▶ [Entries shown]
-- ==== Sys2Proof/Tests/Slice0.lean ====
section
/-! SUPPORT. Tests: well-formedness refuses each ill-formed field, the words that the spec writes out decode to what they stand for, single
steps give the results that the spec's tables state, and the hypotheses of every statement are met by a concrete state. -/
namespace Sys2Proof.Tests

open Sys2Proof.Machine

/-! ### Ill-formed terms are refused: one for each check of WellFormed -/

/-- A VR word's fields with vd, va, vb and vc; nothing else set. -/
def vr (vd va vb vc : BitVec 7) : VR := ⟨vd, va, vb, vc, 0, false, 0, false, false, false, 0, 0⟩

/-- A VM word's fields with vd, base, idx and the format; nothing else set. -/
def vm (vd : BitVec 7) (base : BitVec 5) (idx : BitVec 7) (fmt : BitVec 6) : VM := ⟨vd, base, idx, 0, fmt, 0, 0, 0, 0, 0⟩

/-- A VQ word's fields. -/
def vq (vd co : BitVec 7) (mode : BitVec 6) (k : BitVec 10) : VQ := ⟨vd, co, 0, 0, false, 0, 0, mode, k⟩

theorem test_wf_good : ([.vaddFp false (vr 1 2 3 0), .vld (vm 1 4 0 0), .qdot (vq 1 2 0 0), .bar 95 4, .vcmp 2 5 (vr 127 1 2 15)] : List Instr).all (·.wf) = true := by
  decide
theorem test_wf_mask : (Instr.vaddFp false { vr 1 2 3 0 with mask := 20 }).wf = false := by decide
theorem test_wf_source_none : (Instr.vsqrt false (vr 1 2 3 0)).wf = false := by decide
theorem test_wf_source_any : (Instr.vaddFp false (vr 1 76 3 0)).wf = false := by decide
theorem test_wf_source_vreg : (Instr.mfromv (vr 1 64 0 0)).wf = false := by decide
theorem test_wf_source_sreg : (Instr.vslideup (vr 1 2 79 0)).wf = false := by decide
theorem test_wf_source_mask : (Instr.mnot (vr 1 16 0 0)).wf = false := by decide
theorem test_wf_source_dmask : (Instr.vcmp 0 0 (vr 127 2 3 0)).wf = false := by decide
theorem test_wf_wait : (Instr.vaddFp false { vr 1 80 3 0 with wa := true }).wf = false := by decide
theorem test_wf_destination_std : (Instr.vaddFp false (vr 72 2 3 0)).wf = false := by decide
theorem test_wf_destination_whole : (Instr.vcompress (vr 64 2 0 0)).wf = false := by decide
theorem test_wf_destination_single : (Instr.vredsumF32 (vr 64 2 0 0)).wf = false := by decide
theorem test_wf_destination_scalar : (Instr.mpop (vr 127 2 0 0)).wf = false := by decide
theorem test_wf_destination_vector : (Instr.mtov (vr 80 2 0 0)).wf = false := by decide
theorem test_wf_destination_pair : (Instr.vtopk (vr 63 2 3 80)).wf = false := by decide
theorem test_wf_destination_mask : (Instr.mset (vr 0 0 0 0)).wf = false := by decide
theorem test_wf_destination_list : (Instr.mlist (vr 4 1 0 0)).wf = false := by decide
theorem test_wf_destination_127 : (Instr.vcmp 0 0 (vr 1 2 3 1)).wf = false := by decide
theorem test_wf_rounding_reserved : (Instr.vaddFp false { vr 1 2 3 0 with rnd := 6 }).wf = false := by decide
theorem test_wf_rounding_zero : (Instr.vaddI32 { vr 1 2 3 0 with rnd := 1 }).wf = false := by decide
theorem test_wf_rounding_sum : (Instr.vredsumF32 { vr 1 2 0 0 with rnd := 5 }).wf = false := by decide
theorem test_wf_saturation_reserved : (Instr.vaddI32 { vr 1 2 3 0 with sat := 3 }).wf = false := by decide
theorem test_wf_saturation_absent : (Instr.vmulh { vr 1 2 3 0 with sat := 1 }).wf = false := by decide
theorem test_wf_exception_mask_zero : (Instr.vaddFp false { vr 1 2 3 0 with xm := true }).wf = false := by decide
theorem test_wf_exception_mask_absent : (Instr.vand { vr 1 2 3 0 with xm := true, xd := 1 }).wf = false := by decide
theorem test_wf_exception_mask_clear : (Instr.vaddFp false { vr 1 2 3 0 with xd := 1 }).wf = false := by decide
theorem test_wf_barrier : (Instr.bar 96 4).wf = false := by decide
theorem test_wf_xwake : (Instr.xwake 4 0).wf = false := by decide
theorem test_wf_shift_amount : (Instr.vshli ⟨1, 2, 0, false, 32⟩).wf = false := by decide
theorem test_wf_condition : (Instr.vcmp 2 6 (vr 127 1 2 1)).wf = false := by decide
theorem test_wf_format : (Instr.vld (vm 1 4 0 12)).wf = false := by decide
theorem test_wf_format_family : (Instr.vld (vm 1 4 0 40)).wf = false := by decide
theorem test_wf_scale_format : (Instr.vld { vm 1 4 0 0 with scale := 2 }).wf = false := by decide
theorem test_wf_scale_store : (Instr.vst { vm 1 4 0 3 with scale := 4 }).wf = false := by decide
theorem test_wf_scale_base : (Instr.vld { vm 1 15 0 3 with scale := 2 }).wf = false := by decide
theorem test_wf_scale_register : (Instr.vld { vm 63 4 0 3 with scale := 3 }).wf = false := by decide
theorem test_wf_load_destination : (Instr.vld (vm 64 4 0 0)).wf = false := by decide
theorem test_wf_load_index : (Instr.vld (vm 1 4 1 0)).wf = false := by decide
theorem test_wf_stride : (Instr.vlds (vm 1 4 32 0)).wf = false := by decide
theorem test_wf_index : (Instr.vldx (vm 1 4 64 0)).wf = false := by decide
theorem test_wf_index_unit : (Instr.cadd { vm 1 4 126 0 with scope := 3 }).wf = false := by decide
theorem test_wf_accumulator : (Instr.mdrain (vm 1 4 4 0)).wf = false := by decide
theorem test_wf_scope_load : (Instr.vld { vm 1 4 0 0 with scope := 1 }).wf = false := by decide
theorem test_wf_segments : (Instr.vldseg (vm 1 4 127 0)).wf = false := by decide
theorem test_wf_append_base : (Instr.vappend (vm 127 31 0 11)).wf = false := by decide
theorem test_wf_append_destination : (Instr.vappend (vm 1 4 0 11)).wf = false := by decide
theorem test_wf_vamo_format : (Instr.vamoAdd 0 (vm 1 4 2 0)).wf = false := by decide
theorem test_wf_vamo_swap : (Instr.vamoSwap 0 (vm 80 4 2 7)).wf = false := by decide
theorem test_wf_row_format : (Instr.mfill (vm 1 4 0 7)).wf = false := by decide
theorem test_wf_cadd_scope : (Instr.cadd { vm 1 4 127 0 with scope := 2 }).wf = false := by decide
theorem test_wf_prefetch : (Instr.vpref (vm 1 4 0 0)).wf = false := by decide
theorem test_wf_qdot_mode : (Instr.qdot (vq 1 2 2 0)).wf = false := by decide
theorem test_wf_qwsum_k : (Instr.qwsum (vq 1 2 0 1)).wf = false := by decide
theorem test_wf_qfsum_key : (Instr.qfsum (vq 1 2 0 0)).wf = false := by decide
theorem test_wf_qmaxi_mode : (Instr.qmaxi (vq 1 2 1 0)).wf = false := by decide
theorem test_wf_qtopk_pair : (Instr.qtopk (vq 63 2 0 1)).wf = false := by decide
theorem test_wf_qhist_bins : (Instr.qhist (vq 1 2 0 0)).wf = false := by decide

▶ [Required action]
Using only the entries above, output the line with "theorem test_wf_scale_base : (Instr.vld", the line with "theorem test_wf_load_index : (Instr.vld", and all lines between them, exactly as they stand.

▶ [Response to this exercise]
theorem test_wf_scale_base : (Instr.vld { vm 1 15 0 3 with scale := 2 }).wf = false := by decide
theorem test_wf_scale_register : (Instr.vld { vm 63 4 0 3 with scale := 3 }).wf = false := by decide
theorem test_wf_load_destination : (Instr.vld (vm 64 4 0 0)).wf = false := by decide
theorem test_wf_load_index : (Instr.vld (vm 1 4 1 0)).wf = false := by decide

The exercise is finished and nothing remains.